-- ==== Sys2Proof/Machine/Dispatch.lean ====
section
/-! DEFINITION. One arm for each command: what the Engine does when it completes it (43_command_lifecycle.md R175). -/

namespace Sys2Proof.Machine

def exec (i : Instr) (s : State) : Host.Outcome State Fault Refusal :=
  match i with
  | .encB64 => Sys2Proof.Machine.execEncB64 s
  | .decB64 => Sys2Proof.Machine.execDecB64 s
  | .encB64url => Sys2Proof.Machine.execEncB64url s
  | .decB64url => Sys2Proof.Machine.execDecB64url s
  | .encB32 => Sys2Proof.Machine.execEncB32 s
  | .decB32 => Sys2Proof.Machine.execDecB32 s
  | .encB32hex => Sys2Proof.Machine.execEncB32hex s
  | .decB32hex => Sys2Proof.Machine.execDecB32hex s
  | .encB16 => Sys2Proof.Machine.execEncB16 s
  | .decB16 => Sys2Proof.Machine.execDecB16 s

end Sys2Proof.Machine
end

## ASSIGNED TASK
Every entry above should be written out again, precisely.

## OUTPUT OF THE TASK
-- ==== Sys2Proof/Machine/Dispatch.lean ====
section
/-! DEFINITION. One arm for each command: what the Engine does when it completes it (43_command_lifecycle.md R175). -/

namespace Sys2Proof.Machine

def exec (i : Instr) (s : State) : Host.Outcome State Fault Refusal :=
  match i with
  | .encB64 => Sys2Proof.Machine.execEncB64 s
  | .decB64 => Sys2Proof.Machine.execDecB64 s
  | .encB64url => Sys2Proof.Machine.execEncB64url s
  | .decB64url => Sys2Proof.Machine.execDecB64url s
  | .encB32 => Sys2Proof.Machine.execEncB32 s
  | .decB32 => Sys2Proof.Machine.execDecB32 s
  | .encB32hex => Sys2Proof.Machine.execEncB32hex s
  | .decB32hex => Sys2Proof.Machine.execDecB32hex s
  | .encB16 => Sys2Proof.Machine.execEncB16 s
  | .decB16 => Sys2Proof.Machine.execDecB16 s

end Sys2Proof.Machine
end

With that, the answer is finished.